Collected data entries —
-- ==== Sys2Proof/Laws/HostAccess.lean ====
section
/-! SUPPORT. What a step on a host access does, by who acts: BUSY = 0 or BUSY = 1. The proofs over the bus cite these and
unfold neither the step nor the bus. -/

namespace Sys2Proof.Machine

theorem Idle.busy_eq {s : State} (h : Idle s) : s.busy = false := by simp [State.busy, h.noCommand]

/-- All that a bus write with BUSY = 0 may write (R48). Everything else stays as it is. -/
theorem idleWrite_frame (cap : Nat) (d : Word) (s : State) (tgt : Target) :
    idleWrite cap d s tgt =
      { s with key := (idleWrite cap d s tgt).key, keylen := (idleWrite cap d s tgt).keylen,
               state := (idleWrite cap d s tgt).state, schedValid := (idleWrite cap d s tgt).schedValid,
               inlen := (idleWrite cap d s tgt).inlen, opndA := (idleWrite cap d s tgt).opndA,
               opndB := (idleWrite cap d s tgt).opndB, pending := (idleWrite cap d s tgt).pending,
               inbuf := (idleWrite cap d s tgt).inbuf, delay := (idleWrite cap d s tgt).delay,
               draws := (idleWrite cap d s tgt).draws } := by
  cases tgt <;> simp only [idleWrite, accept, pastDraws, latch, withOpnd, withState]
  split <;> rfl

/-- Only a write to CMD makes a command pending (R64). -/
theorem idleWrite_pending {cap : Nat} {d : Word} {s : State} {tgt : Target} (h : tgt ≠ .cmd) :
    (idleWrite cap d s tgt).pending = s.pending := by
  cases tgt <;> first | exact absurd rfl h | (simp only [idleWrite, withOpnd, withState]; try split <;> rfl)

/-- Only a write to an INBUF word within the capacity changes INBUF (R44). -/
theorem idleWrite_inbuf (cap : Nat) (d : Word) (s : State) (tgt : Target) :
    (idleWrite cap d s tgt).inbuf = s.inbuf ∨
      ∃ k, k + 4 ≤ cap ∧ tgt = .inbuf k ∧ (idleWrite cap d s tgt).inbuf = s.inbuf.putWord k d := by
  cases tgt
  case inbuf k =>
    by_cases h : k + 4 ≤ cap
    · exact .inr ⟨k, h, rfl, by simp only [idleWrite, h, if_true]⟩
    · exact .inl (by simp only [idleWrite, h, if_false])
  all_goals exact .inl (by simp only [idleWrite, accept, pastDraws, latch, withOpnd, withState])

/-- A write that leaves SCHED_VALID = 1 has left KEY as it was (R22). -/
theorem idleWrite_key {cap : Nat} {d : Word} {s : State} {tgt : Target}
    (h : (idleWrite cap d s tgt).schedValid = true) : s.schedValid = true ∧ (idleWrite cap d s tgt).key = s.key := by
  cases tgt
  case key n => simp only [idleWrite, Bool.false_eq_true] at h
  case inbuf k =>
    by_cases hk : k + 4 ≤ cap <;> simp only [idleWrite, hk, if_true, if_false] at h ⊢ <;> exact ⟨h, trivial⟩
  all_goals
    simp only [idleWrite, accept, pastDraws, latch, withOpnd, withState] at h ⊢
    exact ⟨h, trivial⟩

/-- The step on a bus write with BUSY = 0 (R48). -/
theorem step_idle_write {s : State} {a : Addr} {d : Word} {rest : List HostEvent} (h : Idle s)
    (hh : s.host = .write a d :: rest) :
    step s = .next (idleWrite Config.bufBytes d { s with host := rest } (target a)) := by
  have hb : State.busy { s with host := rest } = false := h.busy_eq
  rw [step_idle h]
  simp [hostAccess, hh, busWrite, hb]

/-- The step on a bus read with BUSY = 0 (R48). -/
theorem step_idle_read {s : State} {a : Addr} {rest : List HostEvent} (h : Idle s) (hh : s.host = .read a :: rest) :
    step s = .next { s with
      rdata := some (idleReadWord Config.bufBytes { s with host := rest } (target a))
      host := rest, draws := s.draws + 4 } := by
  have hb : State.busy { s with host := rest } = false := h.busy_eq
  rw [step_idle h]
  simp [hostAccess, hh, busRead, readWord, hb]

/-- The step on a bus write with BUSY = 1 (R49). -/
theorem step_busy_write {n : Nat} {s : State} {a : Addr} {d : Word} {rest : List HostEvent} (h : BusyBefore n s)
    (hh : s.host = .write a d :: rest) :
    step s = .next { s with overrun := true, host := rest, delay := n } := by
  have hp := h.pending
  simp only [State.busy] at hp
  rw [step_busyBefore h]
  simp [hostAccess, hh, busWrite, State.busy, hp, withOverrun]

/-- The word a read returns with BUSY = 1 (R50). -/
theorem readWord_busy {cap : Nat} {s : State} (h : s.busy = true) (a : Addr) :
    readWord cap s a = if a &&& 0x3FFFC = 0x00004 then statusWord s else Config.freeWord s.draws := by
  unfold readWord
  split
  · next h2 => rw [if_pos ((target_eq_status a).1 h2)]
  · next h2 => rw [if_neg fun e => h2 ((target_eq_status a).2 e)]
  · next hf => rw [h] at hf; cases hf

/-- STATUS does not depend on the model's own fields. -/
theorem statusWord_of {s t : State} (he : s.errcode = t.errcode) (ho : s.overrun = t.overrun)
    (hv : s.schedValid = t.schedValid) (hp : s.pending = t.pending) : statusWord s = statusWord t := by
  simp [statusWord, State.busy, he, ho, hv, hp]

/-- A run of `n + 1` steps is a step and a run of `n`. -/
theorem run_succ_of_step {s t : State} (n : Nat) (h : step s = .next t) :
    Host.Core.run Sys2Proof.core (n + 1) s = Host.Core.run Sys2Proof.core n t := by
  have e : Sys2Proof.core.step s = .next t := h
  simp [Host.Core.run, e]

theorem run_zero (s : State) : Host.Core.run Sys2Proof.core 0 s = .next s := rfl

end Sys2Proof.Machine
end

Activity —
Each entry above should be output again, precisely as given.

Completed exercise —
-- ==== Sys2Proof/Laws/HostAccess.lean ====
section
/-! SUPPORT. What a step on a host access does, by who acts: BUSY = 0 or BUSY = 1. The proofs over the bus cite these and
unfold neither the step nor the bus. -/

namespace Sys2Proof.Machine

theorem Idle.busy_eq {s : State} (h : Idle s) : s.busy = false := by simp [State.busy, h.noCommand]

/-- All that a bus write with BUSY = 0 may write (R48). Everything else stays as it is. -/
theorem idleWrite_frame (cap : Nat) (d : Word) (s : State) (tgt : Target) :
    idleWrite cap d s tgt =
      { s with key := (idleWrite cap d s tgt).key, keylen := (idleWrite cap d s tgt).keylen,
               state := (idleWrite cap d s tgt).state, schedValid := (idleWrite cap d s tgt).schedValid,
               inlen := (idleWrite cap d s tgt).inlen, opndA := (idleWrite cap d s tgt).opndA,
               opndB := (idleWrite cap d s tgt).opndB, pending := (idleWrite cap d s tgt).pending,
               inbuf := (idleWrite cap d s tgt).inbuf, delay := (idleWrite cap d s tgt).delay,
               draws := (idleWrite cap d s tgt).draws } := by
  cases tgt <;> simp only [idleWrite, accept, pastDraws, latch, withOpnd, withState]
  split <;> rfl

/-- Only a write to CMD makes a command pending (R64). -/
theorem idleWrite_pending {cap : Nat} {d : Word} {s : State} {tgt : Target} (h : tgt ≠ .cmd) :
    (idleWrite cap d s tgt).pending = s.pending := by
  cases tgt <;> first | exact absurd rfl h | (simp only [idleWrite, withOpnd, withState]; try split <;> rfl)

/-- Only a write to an INBUF word within the capacity changes INBUF (R44). -/
theorem idleWrite_inbuf (cap : Nat) (d : Word) (s : State) (tgt : Target) :
    (idleWrite cap d s tgt).inbuf = s.inbuf ∨
      ∃ k, k + 4 ≤ cap ∧ tgt = .inbuf k ∧ (idleWrite cap d s tgt).inbuf = s.inbuf.putWord k d := by
  cases tgt
  case inbuf k =>
    by_cases h : k + 4 ≤ cap
    · exact .inr ⟨k, h, rfl, by simp only [idleWrite, h, if_true]⟩
    · exact .inl (by simp only [idleWrite, h, if_false])
  all_goals exact .inl (by simp only [idleWrite, accept, pastDraws, latch, withOpnd, withState])

/-- A write that leaves SCHED_VALID = 1 has left KEY as it was (R22). -/
theorem idleWrite_key {cap : Nat} {d : Word} {s : State} {tgt : Target}
    (h : (idleWrite cap d s tgt).schedValid = true) : s.schedValid = true ∧ (idleWrite cap d s tgt).key = s.key := by
  cases tgt
  case key n => simp only [idleWrite, Bool.false_eq_true] at h
  case inbuf k =>
    by_cases hk : k + 4 ≤ cap <;> simp only [idleWrite, hk, if_true, if_false] at h ⊢ <;> exact ⟨h, trivial⟩
  all_goals
    simp only [idleWrite, accept, pastDraws, latch, withOpnd, withState] at h ⊢
    exact ⟨h, trivial⟩

/-- The step on a bus write with BUSY = 0 (R48). -/
theorem step_idle_write {s : State} {a : Addr} {d : Word} {rest : List HostEvent} (h : Idle s)
    (hh : s.host = .write a d :: rest) :
    step s = .next (idleWrite Config.bufBytes d { s with host := rest } (target a)) := by
  have hb : State.busy { s with host := rest } = false := h.busy_eq
  rw [step_idle h]
  simp [hostAccess, hh, busWrite, hb]

/-- The step on a bus read with BUSY = 0 (R48). -/
theorem step_idle_read {s : State} {a : Addr} {rest : List HostEvent} (h : Idle s) (hh : s.host = .read a :: rest) :
    step s = .next { s with
      rdata := some (idleReadWord Config.bufBytes { s with host := rest } (target a))
      host := rest, draws := s.draws + 4 } := by
  have hb : State.busy { s with host := rest } = false := h.busy_eq
  rw [step_idle h]
  simp [hostAccess, hh, busRead, readWord, hb]

/-- The step on a bus write with BUSY = 1 (R49). -/
theorem step_busy_write {n : Nat} {s : State} {a : Addr} {d : Word} {rest : List HostEvent} (h : BusyBefore n s)
    (hh : s.host = .write a d :: rest) :
    step s = .next { s with overrun := true, host := rest, delay := n } := by
  have hp := h.pending
  simp only [State.busy] at hp
  rw [step_busyBefore h]
  simp [hostAccess, hh, busWrite, State.busy, hp, withOverrun]

/-- The word a read returns with BUSY = 1 (R50). -/
theorem readWord_busy {cap : Nat} {s : State} (h : s.busy = true) (a : Addr) :
    readWord cap s a = if a &&& 0x3FFFC = 0x00004 then statusWord s else Config.freeWord s.draws := by
  unfold readWord
  split
  · next h2 => rw [if_pos ((target_eq_status a).1 h2)]
  · next h2 => rw [if_neg fun e => h2 ((target_eq_status a).2 e)]
  · next hf => rw [h] at hf; cases hf

/-- STATUS does not depend on the model's own fields. -/
theorem statusWord_of {s t : State} (he : s.errcode = t.errcode) (ho : s.overrun = t.overrun)
    (hv : s.schedValid = t.schedValid) (hp : s.pending = t.pending) : statusWord s = statusWord t := by
  simp [statusWord, State.busy, he, ho, hv, hp]

/-- A run of `n + 1` steps is a step and a run of `n`. -/
theorem run_succ_of_step {s t : State} (n : Nat) (h : step s = .next t) :
    Host.Core.run Sys2Proof.core (n + 1) s = Host.Core.run Sys2Proof.core n t := by
  have e : Sys2Proof.core.step s = .next t := h
  simp [Host.Core.run, e]

theorem run_zero (s : State) : Host.Core.run Sys2Proof.core 0 s = .next s := rfl

end Sys2Proof.Machine
end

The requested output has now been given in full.